Хью не разделял уверенности своего товарища, но все же спросил:

– Так когда ты поговоришь с ним?

– Да хотя бы прямо сейчас! – сказал Солли, вставая с кресла. – Я скоро вернусь, а ты пока можешь выпить еще бокал хереса.

Солли вышел из кабинета, а Хью пополнил бокал, но не смог заставить себя проглотить. Его сковало сильное волнение. Никогда раньше он не просил никого о работе, а сейчас его будущее зависело от прихоти старого Бена Гринборна. Впервые он понял, что испытывали молодые люди с начищенными туфлями и накрахмаленными воротничками, с которыми он иногда беседовал о найме на службу. В нетерпении он поднялся и подошел к окну. У дальнего берега реки стояла баржа, с которой грузчики таскали на склад тюки табака. Если это табак из Виргинии, то скорее всего о сделке договаривался как раз он.

Хью на мгновение показалось, что он снова ожидает отправки судна в Бостон, как шесть лет назад. Как и в тот раз, он оставляет позади привычную жизнь, не зная, что готовит ему завтрашний день.

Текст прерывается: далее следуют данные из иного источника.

-- ==== Sys2Proof/Machine/Dispatch.lean ====
section
/-!
DEFINITION. The dispatch of commands to their meanings, one arm for each constructor of `Instr`.
-/
namespace Sys2Proof.Machine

Солли вернулся с отцом. Бен Гринборн, как всегда, походил на старого прусского генерала со строгой осанкой. Хью пожал ему руку и почти украдкой посмотрел в лицо. Брови были нахмурены, губы сжаты. Неужели это отказ?

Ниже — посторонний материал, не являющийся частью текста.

/-- R84, R90, R104: the head job of an instance starts on the slot that the instance's arbiter grants, or, without reserved slots, on the
pool slot that R90 chooses; it is then in its stage phase. Shown of jobs that draw no random bytes.
R113, R160, R184, R86: the phases of a job that is neither a Sterling job nor a DEFLATE continuation: staging reads its input; an operation
that is done and has output moves on to its output phase and is counted at its engine; the output written, its record is due.
R85, R87: the completion record of a job goes to the completion ring's tail with the ring's phase; the job has then left flight, the tail
moves on, wrapping with a change of phase, `jobsCompleted` counts it, and an MSI is due where the descriptor and the instance ask for one. -/
def Obligations.JobsRunToTheirRecords : Prop :=
  (∀ (s : State) (i j : Nat) (x : Job), i < 4096 → s.dev.starter i = some (j, x) →
    (s.dev.instClass x.inst ≠ 1 ∨ (stRandom (descOpcode x.desc) = 0 ∧ keygenType (descOpcode x.desc) = none)) →
    (∀ q a b e, s.dev.get (rInstSlots i) ≠ 0 → s.dev.noPort i x = false →
      s.dev.arbitrate (arbInstSlots i) (s.dev.ports i x) (fun q => (s.dev.portTakes i x q).isSome) = (some q, e) →
      s.dev.portTakes i x q = some (a, b) →
      Reaches (.jobSlotStart (.reserved i)) s (fun t =>
        t.job j = some { x with phase := phStage, slot := some a, partner := b, rand := [] } ∧ t.arb = e.arb ∧
        t.regs = s.dev.regs ∧ s.dev.stores t)) ∧
    (∀ c w pl e, 1 ≤ c → c ≤ 3 → (s.dev.poolInsts c w).find? (fun i => s.dev.poolStuck i) = none →
      s.dev.arbitrate (arbPool c w) 4096 (fun i => (s.dev.poolInsts c w).contains i && s.dev.poolAsks i) = (some i, e) →
      s.dev.poolSlot i x = some pl →
      Reaches (.jobSlotStart (.pool c w)) s (fun t =>
        t.job j = some { x with phase := phStage, slot := some pl, partner := none, rand := [] } ∧ t.arb = e.arb ∧
        t.regs = s.dev.regs ∧ s.dev.stores t))) ∧
  (∀ (s : State) (j : Nat) (x : Job), s.dev.job j = some x → s.dev.instClass x.inst = 2 →
    (∀ b e, x.phase = phStage → s.dev.instRead x.inst (descIn x.desc) (descInLen x.desc) = (.ok b, e) →
      Reaches (.jobStageComplete j) s (fun t => t.job j = some { x with input := b, phase := phExecute })) ∧
    (∀ pl, x.phase = phExecute → x.opDone = true → x.status = jsOk → x.slot = some pl → x.partner = none →
      64 ≤ pl.1 → pl.1 < 80 →
      Reaches (.jobExecuteEnd j) s (fun t => t.job j = some { x with phase := phOutput } ∧
        t.get (rEngJobs pl.1) = wrapAdd 64 (s.dev.get (rEngJobs pl.1)) 1 ∧ s.dev.stores t)) ∧
    (∀ b n e, x.phase = phOutput → x.ctxOut = [] → x.target = none →
      s.dev.instWrite x.inst (descOut x.desc) x.out true = ((.ok b, n), e) →
      Reaches (.jobOutputDone j) s (fun t => t.job j = some { x with written := n, phase := phComplete }))) ∧
  (∀ (s : State) (j : Nat) (x : Job) (b : List Byte) (n : Nat) (e : Dev), s.dev.job j = some x → x.inst < 4096 → x.phase = phComplete →
    s.dev.instWrite x.inst (s.dev.get (rCqBase x.inst) + 32 * (s.dev.inst x.inst).cqTail) (s.dev.record x) true = ((.ok b, n), e) →
    Reaches (.completionRecordWrite j) s (fun t => t.job j = none ∧
      (t.inst x.inst).cqTail = (if (s.dev.inst x.inst).cqTail + 1 = s.dev.cqSize x.inst then 0 else (s.dev.inst x.inst).cqTail + 1) ∧
      (t.inst x.inst).phase = (if (s.dev.inst x.inst).cqTail + 1 = s.dev.cqSize x.inst then !(s.dev.inst x.inst).phase
        else (s.dev.inst x.inst).phase) ∧
      (t.inst x.inst).unreleased = (s.dev.inst x.inst).unreleased + 1 ∧
      (t.inst x.inst).queue = (s.dev.inst x.inst).queue.filter (fun k => k != j) ∧
      t.get (rJobsCompleted x.inst) = wrapAdd 64 (s.dev.get (rJobsCompleted x.inst)) 1))

/-- R87, R97: an MSI that is due is sent and leaves the list; dirty logging starts with RUNNING, reads DONE once the instance's
earlier messages have arrived, and stops at once.
R93, R105: an engine that fails reads FAILED and raises its fault; one in reset reads RESET and tests itself; an instance's slot whose move
completes stands at its new place. -/
def Obligations.MsisDirtyLoggingAndMoves : Prop :=
  (∀ (s : State) (p : Path) (i : Nat), i < 4096 →
    (∀ tag rest, (s.dev.inst i).msis = tag :: rest →
      Reaches (.msiSend i) s (fun t => (t.inst i).msis = rest ∧ (t.inst i).queue = (s.dev.inst i).queue)) ∧
    (i = s.dev.selected 0x7800 p → s.dev.admits p 0x7804 0x01 1 = true → s.dev.get (rDlControl i) ≠ cmdRunning →
      (s.dev.get (rDlPages i) = 0 ∨ s.dev.inDram (s.dev.get (rDlBitmap i)) ((s.dev.get (rDlPages i) + 7) / 8) = true) →
      Gives (.dlStart p) s (((((s.dev.heard p).setInst i { s.dev.inst i with dlOn := true, dlWait := (s.dev.inst i).sent }).set
        (rDlBitsSet i) 0).set (rDlControl i) cmdRunning).ok p)) ∧
    (s.dev.get (rDlControl i) = cmdRunning → s.dev.delivered (s.dev.inst i).dlWait = true → Gives (.dlStartDone i) s (s.dev.set (rDlControl i) cmdDone)) ∧
    (i = s.dev.selected 0x7800 p → s.dev.admits p 0x7804 0x01 0 = true → s.dev.get (rDlControl i) ≠ cmdRunning →
      Gives (.dlStop p) s ((((s.dev.heard p).setInst i { s.dev.inst i with dlOn := false }).set (rDlControl i) cmdDone).ok p))) ∧
  (∀ (s : State) (e : Nat), e < 88 →
    (s.dev.get (rEngState e) ≠ stOff →
      Reaches (.engineFailure e .failed) s (fun t => t.get (rEngState e) = stFailed ∧ (t.eng e).task = .none) ∧
      Reaches (.engineFailure e .reset) s (fun t => t.get (rEngState e) = stReset ∧ (t.eng e).task = .selfTest)) ∧
    (∀ m, s.dev.moves.filter (fun m => m.eng = e) = [m] → m.inst ≠ 0xFFFE → m.pos < (s.dev.inst m.inst).slotMap.length →
      Reaches (.slotMoveComplete e) s (fun t => (∀ k ∈ t.moves, k.eng ≠ e) ∧
        (t.inst m.inst).slotMap.getD m.pos none = some m.place ∧ t.regs = s.dev.regs ∧ s.dev.stores t)))

/-- R106, R126: NOP ends with DONE; ENABLE of an ACTIVE engine changes nothing else, of a READY one makes it ACTIVE, of a FENCED one starts
its self-test with RUNNING; QUIESCE of an engine with jobs is QUIESCING with RUNNING, of one without READY with DONE, and of one that is not
ACTIVE changes nothing else; FENCE leaves it FENCED with DONE; RESET leaves it in RESET with RUNNING and a self-test.
R125, R410, R451: UPDATE of an ACTIVE Sterling engine whose image has been verified and is of the engines' epoch takes the engine to QUIESCING
with RUNNING; with an image of another epoch the command reads REFUSED and the engine stays as it is; an image not yet verified becomes work
of a management slot with RUNNING, or BUSY is returned where no slot is usable. When the engine's jobs have ended it tests itself, and the
end of the test makes it ACTIVE, or READY in a cluster that does not serve, under the new microcode, or FAILED. -/
def Obligations.EnginesFollowTheirCommands : Prop :=
  (∀ (s : State) (p : Path) (e : Nat),
    (s.dev.engTakes p e 0 → Gives (.engNop p e) s (((s.dev.heard p).set (rEngCommand e) cmdDone).ok p)) ∧
    (s.dev.engTakes p e 1 → s.dev.get (rEngState e) = stActive →
      Gives (.engEnable p e) s (((s.dev.heard p).set (rEngCommand e) cmdDone).ok p)) ∧
    (s.dev.engTakes p e 1 → s.dev.get (rEngState e) = stReady →
      Reaches (.engEnable p e) s (fun t => t.answered p .ok ∧ t.get (rEngState e) = stActive ∧ t.get (rEngCommand e) = cmdDone ∧
        t.jobs = s.dev.jobs ∧ s.dev.stores t)) ∧
    (s.dev.engTakes p e 1 → s.dev.get (rEngState e) = stFenced →
      Gives (.engEnable p e) s ((((s.dev.heard p).setEng e { s.dev.eng e with task := .selfTest, command := true }).set
        (rEngCommand e) cmdRunning).ok p)) ∧
    (s.dev.engTakes p e 2 → s.dev.get (rEngState e) = stActive →
      Reaches (.engQuiesce p e) s (fun t => t.answered p .ok ∧
        t.get (rEngState e) = (if s.dev.engBusy e then stQuiescing else stReady) ∧
        t.get (rEngCommand e) = (if s.dev.engBusy e then cmdRunning else cmdDone) ∧
        s.dev.regsBut t [rEngState e, rEngCommand e] ∧ t.jobs = s.dev.jobs ∧ s.dev.stores t)) ∧
    (s.dev.engTakes p e 2 → s.dev.get (rEngState e) ≠ stActive →
      Gives (.engQuiesce p e) s (((s.dev.heard p).set (rEngCommand e) cmdDone).ok p)) ∧
    (s.dev.engTakes p e 3 → fenceable (s.dev.get (rEngState e)) = true →
      Reaches (.engFence p e) s (fun t => t.answered p .ok ∧ t.get (rEngState e) = stFenced ∧ t.get (rEngCommand e) = cmdDone ∧
        (t.eng e).task = .none)) ∧
    (s.dev.engTakes p e 4 →
      Reaches (.engReset p e) s (fun t => t.answered p .ok ∧ t.get (rEngState e) = stReset ∧ t.get (rEngCommand e) = cmdRunning ∧
        (t.eng e).task = .selfTest ∧ (t.eng e).command = true))) ∧
  (∀ (s : State) (e : Nat),
    (∀ p, s.dev.engTakes p e 6 → s.dev.get (rEngState e) = stActive → s.dev.boot.ucodeOk = true →
      Config.ucodeEpoch (s.dev.dom domStUcodeImage []) = s.dev.get rStUcodeEpoch → s.dev.measRoom = true →
      (∀ w ∈ s.dev.mgmt, w.kind ≠ .ucode e) →
      Reaches (.engUpdate p e) s (fun t => t.answered p .ok ∧ t.get (rEngState e) = stQuiescing ∧ t.get (rEngCommand e) = cmdRunning ∧
        (t.eng e).task = .update)) ∧
    (∀ p, s.dev.engTakes p e 6 → s.dev.get (rEngState e) = stActive → s.dev.boot.ucodeOk = true →
      Config.ucodeEpoch (s.dev.dom domStUcodeImage []) ≠ s.dev.get rStUcodeEpoch →
      Gives (.engUpdate p e) s
        ((((s.dev.heard p).setEng e { s.dev.eng e with task := .none, command := false }).set (rEngCommand e) cmdRefused).ok p)) ∧
    (∀ p, s.dev.engTakes p e 6 → s.dev.get (rEngState e) = stActive → s.dev.boot.ucodeOk = false → s.dev.mgmtChoose false = none →
      Gives (.engUpdate p e) s ((s.dev.heard p).respond p .busy [])) ∧
    (∀ p b, s.dev.engTakes p e 6 → s.dev.get (rEngState e) = stActive → s.dev.boot.ucodeOk = false → s.dev.mgmtChoose false = some b →
      Reaches (.engUpdate p e) s (fun t => t.answered p .ok ∧ t.get (rEngState e) = stActive ∧ t.get (rEngCommand e) = cmdRunning ∧
        (t.eng e).task = .verify ∧ t.mgmt.length = s.dev.mgmt.length + 1 ∧ t.mgmtLoad b = s.dev.mgmtLoad b + 1 ∧
        s.dev.regsBut t [rEngCommand e] ∧ s.dev.stores t)) ∧
    (e < 88 → (s.dev.eng e).task = .update → s.dev.engBusy e = false →
      Gives (.updateDrainDone e) s (s.dev.setEng e { s.dev.eng e with task := .selfTest })) ∧
    (e < 88 → (s.dev.eng e).task = .selfTest →
      Reaches (.engineSelfTestDone e true) s (fun t =>
        t.get (rEngState e) = (if s.dev.clusterServes (engCluster e) then stActive else stReady) ∧ (t.eng e).task = .none ∧ s.dev.stores t ∧
        ((s.dev.eng e).command = true → t.get (rEngCommand e) = cmdDone) ∧
        ((s.dev.eng e).newVer ≠ 0 → t.get (rStEngUcodeVersion e) = (s.dev.eng e).newVer - 1)) ∧
      Reaches (.engineSelfTestDone e false) s (fun t => t.get (rEngState e) = stFailed ∧ (t.eng e).task = .none ∧
        ((s.dev.eng e).command = true → t.get (rEngCommand e) = cmdRefused))))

– Солли сказал, что твои родственники решили не предлагать тебе должность партнера. – Бен говорил, словно чеканя и взвешивая каждое слово.

– Точнее говоря, они сделали такое предложение, но потом передумали.

Бен кивнул. Он ценил точность.

– Не мне критиковать их решение. Но если вы выставляете на продажу свой опыт, приобретенный в Северной Америке, то я определенно готов предложить за него подходящую цену.

Сердце в груди у Хью забилось быстрее. Похоже, ему предлагают работу.

– Благодарю вас! – не удержался он.

– Но во избежание возможных разногласий я с самого начала хочу четко заявить, что здесь вам никогда не предложат стать партнером.

Настолько далеко Хью в будущее не заглядывал, но тем не менее эти слова несколько охладили его восторг.

– Да-да, я понимаю.

– Я говорю это сейчас, чтобы вы не думали, будто этот факт каким-то образом связан с вашей работой. У меня много неплохих знакомых и коллег из христиан, но все партнеры этого банка всегда были евреями, и так будет и впредь.

– Я ценю вашу прямоту, – сказал Хью, но про себя подумал: «Какой же он, по сути, сухарь!»

– Ваше предложение остается в силе?

– Да.

– Тогда надеюсь на плодотворное сотрудничество, – сказал Бен Гринборн, еще раз пожимая руку Хью, после чего повернулся и вышел.

– Добро пожаловать в фирму! – Солли и не пытался сдерживать улыбку до ушей.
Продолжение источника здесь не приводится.